(Stored items)
/-- The recording session that a source is bound to already. -/
def State.srcOwner (s : State) (x : RecSrc) : Option Handle :=
  match x.kind with
  | 1 => (s.recs.find? (fun (e : RecSession) => e.closing.isNone && e.sources.any (fun y => y.is 1 x.handle 0 && !y.gone))).map RecSession.handle
  | 2 => (s.cams.find x.handle).bind (fun cam => let o := vget (s.cam cam).tapOwner 0 x.index; if o = 0 then none else some o)
  | 4 => s.portBound x.index
  | _ => none

/-- The checks of one source at open (R248). -/
def needSource (s : State) (k : Nat) (x : RecSrc) : Chk Unit :=
  match x.kind with
  | 1 => do
    let e ← needSome (s.enc x.handle) (badHandle x.handle 2)
    need (!e.closing && !e.ended && !e.faulted) (notReady 0x83)
    match s.srcOwner x with
    | some o => .error (conflict o (0x840 + k))
    | none => .ok ()
  | 2 => do
    let cam ← needSome (s.cams.find x.handle) (badHandle x.handle 2)
    need (vget (s.cam cam).next.taps none x.index).isSome (notReady 0x83)
    match s.srcOwner x with
    | some o => .error (conflict o (0x410 + x.index))
    | none => .ok ()
  | 3 => do
    let _ ← needSome (s.cams.find x.handle) (badHandle x.handle 2)
    .ok ()
  | _ => do
    let _ ← needSome (s.port x.index) (notReady 0x83)
    match s.srcOwner x with
    | some o => .error (conflict o (0x820 + x.index))
    | none => .ok ()

/-- The checks of every source, in order. -/
def needSources (s : State) : Nat → List RecSrc → Chk Unit
  | _, [] => .ok ()
  | k, x :: rest => do
    needSource s k x
    needSources s (k + 1) rest

/-- REC_SESSION_OPEN with a session: its HOST sink is armed again (R257). -/
def recRearm (c : Cmd) (b : List Byte) (s : State) : Chk Done := do
  let e ← needSome (s.rec_ c.handle) (badHandle c.handle 0)
  need e.closing.isNone (badHandle c.handle 0)
  need (c.aux == 0) (badPacket 0x0C)
  needFields [(0x02, f8 b 2 == 0), (0x03, f8 b 3 % 4 == 1), (0x18, f64 b 0x18 % 4096 == 0), (0x20, f32 b 0x20 % 4096 == 0 && Nat.ble 0x100000 (f32 b 0x20))]
  need (!e.armed) (notReady 0x81)
  let t := s.mapRec e.handle (fun x => { x with
    armed := true, sinkWr := { off := 0, wraps := 0 }, sinkRd := { off := 0, wraps := 0 }, blk := patch x.blk 0x18 (slice b 0x18 12) })
  okDone e.handle.toNat (f32 e.blk 0xC) ((t.recPump e.handle (e.backlog.length + 1)).recDescribe e.handle)

/-- REC_SESSION_OPEN (R248, R257). -/
def execRecSessionOpen (c : Cmd) (s : State) : Host.Outcome State Fault Refusal :=
  runCmd .recSessionOpen c s do
    need (128 ≤ c.ptrLen.toNat) (badPacket 0x18)
    let b ← structBytes s c
    need (c.ptrLen.toNat == 128 + 16 * (f8 b 2)) (badPacket 0x18)
    if c.handle != 0 then recRearm c b s
    else do
      let y ← needBuffer s c.aux 1
      let n := f8 b 2
      let entries := (List.range n).map (fun k => slice b (128 + 16 * k) 16)
      needFields (recHeadFields b y.size ++ entries.zipIdx.flatMap (fun x => recSrcFields (f8 b 0 % 4) (128 + 16 * x.2) x.1))
      need (Nat.blt s.recs.length 32) (notReady 0x80)
      let now := s.time.stamp
      let fresh (en : List Byte × Nat) : RecSrc :=
        { entry := en.1, pend := [], head := [], reached := now, lastFn := none, filledTo := 0, gone := false,
          rtpSeq := Config.freeNat (s.fresh + en.2) % 65536, packets := 0, octets := 0 }
      let srcs := (entries.zipIdx.map fresh).map (fun x => { x with lastFn := (s.recSrcCam x).bind (fun cam => (s.cam cam).lastFn) })
      needSources s 0 srcs
      let dup := srcs.zipIdx.find? (fun x => x.1.kind != 3 && (srcs.take x.2).any (fun z => z.kind == x.1.kind && z.handle == x.1.handle && z.index == x.1.index))
      let h := s.nextHandle 5
      match dup with
      | some x => .error (conflict h (match x.1.kind with | 1 => 0x840 + x.2 | 2 => 0x410 + x.1.index | _ => 0x820 + x.1.index))
      | none => do
        needUnpinned s y.base y.size
        let z : RingPos := { off := 0, wraps := 0 }
        let e : RecSession :=
          { handle := h, blk := b, buf := c.aux, base := y.base, openNs := s.ns, sources := srcs, backlog := [], wr := z, rd := z, staged := [], seq := 0,
            armed := true, sinkWr := z, sinkRd := z, ethSeq := 0, storeOff := 0, store := [], windows := [], events := 0, frag := [], fragFrom := 0,
            marks := [], lastInit := s.ns, waitFrom := none, closing := none, cnt := RecCounters.zero }
        let own (t : State) (x : RecSrc) : State :=
          if x.kind = 2 then
            match t.cams.find x.handle with
            | some cam => t.mapCam cam (fun q => { q with tapOwner := vmod q.tapOwner x.index (fun _ => h) })
            | none => t
          else t
        let t : State := { s.issue 5 with recs := s.recs ++ [e], fresh := s.fresh + n }
        okDone h.toNat (f32 b 0xC) ((srcs.foldl own t).recDescribe h)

◆ **AIM OF THE EXERCISE**
Filter the records for lines holding the string "badHandle". Copy each one.

◆ **WRITTEN SOLUTION**
    let e ← needSome (s.enc x.handle) (badHandle x.handle 2)
    let cam ← needSome (s.cams.find x.handle) (badHandle x.handle 2)
    let _ ← needSome (s.cams.find x.handle) (badHandle x.handle 2)
  let e ← needSome (s.rec_ c.handle) (badHandle c.handle 0)
  need e.closing.isNone (badHandle c.handle 0)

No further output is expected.